- Moldavian campaign (1497–1499): Part of the Polish–Ottoman War (1485–1503)
| Date | 1497–1499 |
| Location | Moldavia and Poland |
| Result | Moldavian-led victory |
| Territorial changes | Moldavia annexes Pokuttia |

Belligerents
- Kingdom of Poland Duchy of Masovia Teutonic Order: Moldavia Ottoman Empire Crimean Khanate Wallachia Kingdom of Hungary

Commanders and leaders
- John I Albert Stanisław Chodecki Jan Teczynski (POW) Konrad III Rudy Johann von Tiefen: Stephen III Sima Boldur Bayezid II

Strength
- 1497 Campaign: 80,000–100,000 1498 Campaign: Unknown: 1497 Campaign: 44,000 (Cosmin Forest) 1498 Campaign: 40,000

Casualties and losses
- 1497 Campaign: 11,000–40,000 Nearly all knights 1498 Campaign: Many killed 100,000 enslaved: Unknown

= Moldavian campaign (1497–1499) =

1497–1499 conflict

The Moldavian campaign of 1497–1499 was an unsuccessful war led by John Albert of Poland against the Moldavians, supported by their Ottoman suzerains. John Albert set out with an army of 80,000–100,000 men with the objectives of deposing Stephen the Great of Moldavia and replacing him with Sigismund Jagiellon, reconquering the fortresses on the northern Black Sea coast and taking control of Crimea and the Danube Delta.

==Background==
John I Albert was elected due to his advocacy for an offensive policy against the Ottomans, and he made an alliance with Venice and Hungary for a joint effort against them. Stephen the Great of Moldavia refused to join the alliance fearing that Moldavia would be the main scene of any Polish–Ottoman war. Albert's efforts to displace him led to a quarrel with Ladislas of Hungary who considered Stephen as his vassal. This broke up their recent alliance and as a result, Albert planned on achieving his objectives without any foreign help. After some years of preparation, Albert sent an envoy to Istanbul asking for peace but Bayazid II rejected this and both sides were ready for war by 1497.

==Campaign==
Albert was able to raise an army of 80,000–100,000 men and 200 cannons, in the summer of 1497 he set out planning to reconquer the fortresses on the northern Black Sea coast and take control of Crimea and the Danube Delta, while Stephen the Great of Moldavia was able to secure Ottoman support. The Polish offensive began in the month of June in 1497, but the Moldavians, supported by the Ottomans, crossed into Bukovina and decisively defeated the Poles at Valea Cosminului (Battle of the Cosmin Forest) and then proceeded to raid into Polish territory as far as Lwów. On 29 October, Konrad III Rudy sent out a detachment of 600 Masovian Knights to relief Albert's forces, but this detachment was destroyed by Stephen's entrusted commander (Sima Boldur) at the Battle of Lențești. On 30 October, Polish forces were lured into another deadly Moldavian ambush, with remnants retreating from Moldavia. From June to July 1498, Moldavian army devastated the south-eastern Polish lands and enslaved up to 100,000 Poles with Ottoman support. Albert's campaign was disastrous and his objectives had failed, so he made peace with the Moldavians and Ottomans in 1499 and recognised Ottoman control of the Black Sea.

==Consequences==
As a result of this campaign, the Crimean Tatars were now left with a major empire including the entire steppe north of the Crimea from the Dniester to the Volga under the suzerainty of the Ottoman sultan. Polish army suffered 11,000–40,000 casualties in 1497, alongside near complete annihilation of the Masovian and Teutonic Knights.

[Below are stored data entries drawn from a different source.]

-- ==== Sys2Proof/Laws/Table.lean ====
section
/-! SUPPORT. Laws of tables: what a table holds after a change, and that every change keeps the keys rising and no default
listed. -/

namespace Sys2Proof.Machine

@[simp] theorem tget_tput {α : Type} (d : α) (t : Table α) (n m : Nat) (x : α) :
    tget d (tput t n x) m = if m = n then x else tget d t m := by
  induction t with
  | nil => simp [tput, tget]
  | cons e t ih =>
    obtain ⟨k, v⟩ := e
    simp only [tput]
    split_ifs <;> simp_all [tget]

theorem tfind_tput {α : Type} (t : Table α) (n m : Nat) (x : α) :
    tfind (tput t n x) m = if m = n then some x else tfind t m := by
  induction t with
  | nil => simp [tput, tfind]
  | cons e t ih =>
    obtain ⟨k, v⟩ := e
    simp only [tput]
    split_ifs <;> simp_all [tfind]

@[simp] theorem tget_tmod {α : Type} (d : α) (t : Table α) (n m : Nat) (f : α → α) :
    tget d (tmod d t n f) m = if m = n then f (tget d t n) else tget d t m := by
  simp [tmod]

theorem tsortedFrom_mono {α : Type} {lo lo' : Nat} (h : lo' ≤ lo) (t : Table α) (ht : tsortedFrom lo t = true) :
    tsortedFrom lo' t = true := by
  cases t with
  | nil => rfl
  | cons e t => simp_all [tsortedFrom]; omega

theorem tsorted_tput {α : Type} (t : Table α) (lo n : Nat) (x : α) (ht : tsortedFrom lo t = true) (hn : lo ≤ n) :
    tsortedFrom lo (tput t n x) = true := by
  induction t generalizing lo with
  | nil => simp [tput, tsortedFrom, hn]
  | cons e t ih =>
    obtain ⟨k, v⟩ := e
    simp only [tsortedFrom, Bool.and_eq_true, decide_eq_true_eq] at ht
    simp only [tput]
    split_ifs with h1 h2
    · simp only [tsortedFrom, Bool.and_eq_true, decide_eq_true_eq]; exact ⟨hn, by omega, ht.2⟩
    · simp only [tsortedFrom, Bool.and_eq_true, decide_eq_true_eq]; exact ⟨hn, h2 ▸ ht.2⟩
    · simp only [tsortedFrom, Bool.and_eq_true, decide_eq_true_eq]; exact ⟨ht.1, ih (k + 1) ht.2 (by omega)⟩

theorem tsorted_terase {α : Type} (t : Table α) (lo n : Nat) (ht : tsortedFrom lo t = true) :
    tsortedFrom lo (terase t n) = true := by
  induction t generalizing lo with
  | nil => rfl
  | cons e t ih =>
    obtain ⟨k, v⟩ := e
    simp only [tsortedFrom, Bool.and_eq_true, decide_eq_true_eq] at ht
    simp only [terase]
    split_ifs with h
    · exact tsortedFrom_mono (by omega) t ht.2
    · simp only [tsortedFrom, Bool.and_eq_true, decide_eq_true_eq]; exact ⟨ht.1, ih (k + 1) ht.2⟩

theorem tget_below {α : Type} (d : α) (t : Table α) (lo n : Nat) (ht : tsortedFrom lo t = true) (hn : n < lo) :
    tget d t n = d := by
  induction t generalizing lo with
  | nil => rfl
  | cons e t ih =>
    obtain ⟨k, v⟩ := e
    simp only [tsortedFrom, Bool.and_eq_true, decide_eq_true_eq] at ht
    simp only [tget, if_neg (show ¬ n = k by omega)]
    exact ih (k + 1) ht.2 (by omega)

theorem tget_terase {α : Type} (d : α) (t : Table α) (lo n m : Nat) (ht : tsortedFrom lo t = true) :
    tget d (terase t n) m = if m = n then d else tget d t m := by
  induction t generalizing lo with
  | nil => simp [terase, tget]
  | cons e t ih =>
    obtain ⟨k, v⟩ := e
    simp only [tsortedFrom, Bool.and_eq_true, decide_eq_true_eq] at ht
    simp only [terase]
    split_ifs with h1 h2 h2
    · subst h1; subst h2; exact tget_below d t _ _ ht.2 (by omega)
    · simp only [tget]; rw [if_neg (by omega)]
    · subst h2; simp only [tget, if_neg h1]; rw [ih _ ht.2]; simp
    · simp only [tget]; rw [ih _ ht.2]; simp [h2]

theorem mem_tput {α : Type} (t : Table α) (n : Nat) (x : α) (e : Nat × α) (h : e ∈ tput t n x) : e = (n, x) ∨ e ∈ t := by
  induction t with
  | nil => simpa [tput] using h
  | cons f t ih =>
    obtain ⟨k, v⟩ := f
    simp only [tput] at h
    split_ifs at h <;> simp_all <;> grind

theorem mem_terase {α : Type} (t : Table α) (n : Nat) (e : Nat × α) (h : e ∈ terase t n) : e ∈ t := by
  induction t with
  | nil => simp [terase] at h
  | cons f t ih =>
    obtain ⟨k, v⟩ := f
    simp only [terase] at h
    split_ifs at h <;> simp_all <;> grind

/-- The canonical form, spelt out. -/
theorem twf_iff {α : Type} [DecidableEq α] (d : α) (t : Table α) :
    twf d t = true ↔ tsortedFrom 0 t = true ∧ ∀ e ∈ t, e.2 ≠ d := by
  simp [twf, List.all_eq_true]

/-- A write in canonical form keeps the canonical form. -/
theorem twf_tset {α : Type} [DecidableEq α] (d : α) (t : Table α) (n : Nat) (x : α) (h : twf d t = true) :
    twf d (tset d t n x) = true := by
  rw [twf_iff] at h ⊢
  unfold tset
  split_ifs with hx
  · exact ⟨tsorted_terase t 0 n h.1, fun e he => h.2 e (mem_terase t n e he)⟩
  · refine ⟨tsorted_tput t 0 n x h.1 (Nat.zero_le n), fun e he => ?_⟩
    rcases mem_tput t n x e he with rfl | he
    · exact hx
    · exact h.2 e he

/-- Reading after a write in canonical form. -/
theorem tget_tset {α : Type} [DecidableEq α] (d : α) (t : Table α) (n m : Nat) (x : α) (h : twf d t = true) :
    tget d (tset d t n x) m = if m = n then x else tget d t m := by
  unfold tset
  split_ifs with hx hm hm
  · rw [tget_terase d t 0 n m ((twf_iff d t).1 h).1, if_pos hm, hx]
  · rw [tget_terase d t 0 n m ((twf_iff d t).1 h).1, if_neg hm]
  · rw [tget_tput, if_pos hm]
  · rw [tget_tput, if_neg hm]

theorem twf_nil {α : Type} [DecidableEq α] (d : α) : twf d ([] : Table α) = true := rfl

theorem tsorted_filter {α : Type} (p : Nat × α → Bool) (t : Table α) (lo : Nat) (h : tsortedFrom lo t = true) :
    tsortedFrom lo (t.filter p) = true := by
  induction t generalizing lo with
  | nil => rfl
  | cons e t ih =>
    obtain ⟨k, v⟩ := e
    simp only [tsortedFrom, Bool.and_eq_true, decide_eq_true_eq] at h
    simp only [List.filter]
    split
    · simp only [tsortedFrom, Bool.and_eq_true, decide_eq_true_eq]; exact ⟨h.1, ih _ h.2⟩
    · exact tsortedFrom_mono (by omega) _ (ih _ h.2)

/-- A part of a canonical table is canonical. -/
theorem twf_filter {α : Type} [DecidableEq α] (d : α) (p : Nat × α → Bool) (t : Table α) (h : twf d t = true) :
    twf d (t.filter p) = true := by
  rw [twf_iff] at h ⊢
  exact ⟨tsorted_filter p t 0 h.1, fun e he => h.2 e (List.mem_filter.1 he).1⟩

end Sys2Proof.Machine
end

After the battle of the Cosmin Forest, John I Albert hastily returned to Poland (suffering another major defeat on the way where 5,000 Polish soldiers were killed in Bukovina) and built the Kraków Barbican, fearing an attack by the Ottoman Empire after his successive defeats. The walls of Kraków were strengthened and additional fortifications were built to defend the city in case of a Turkish invasion.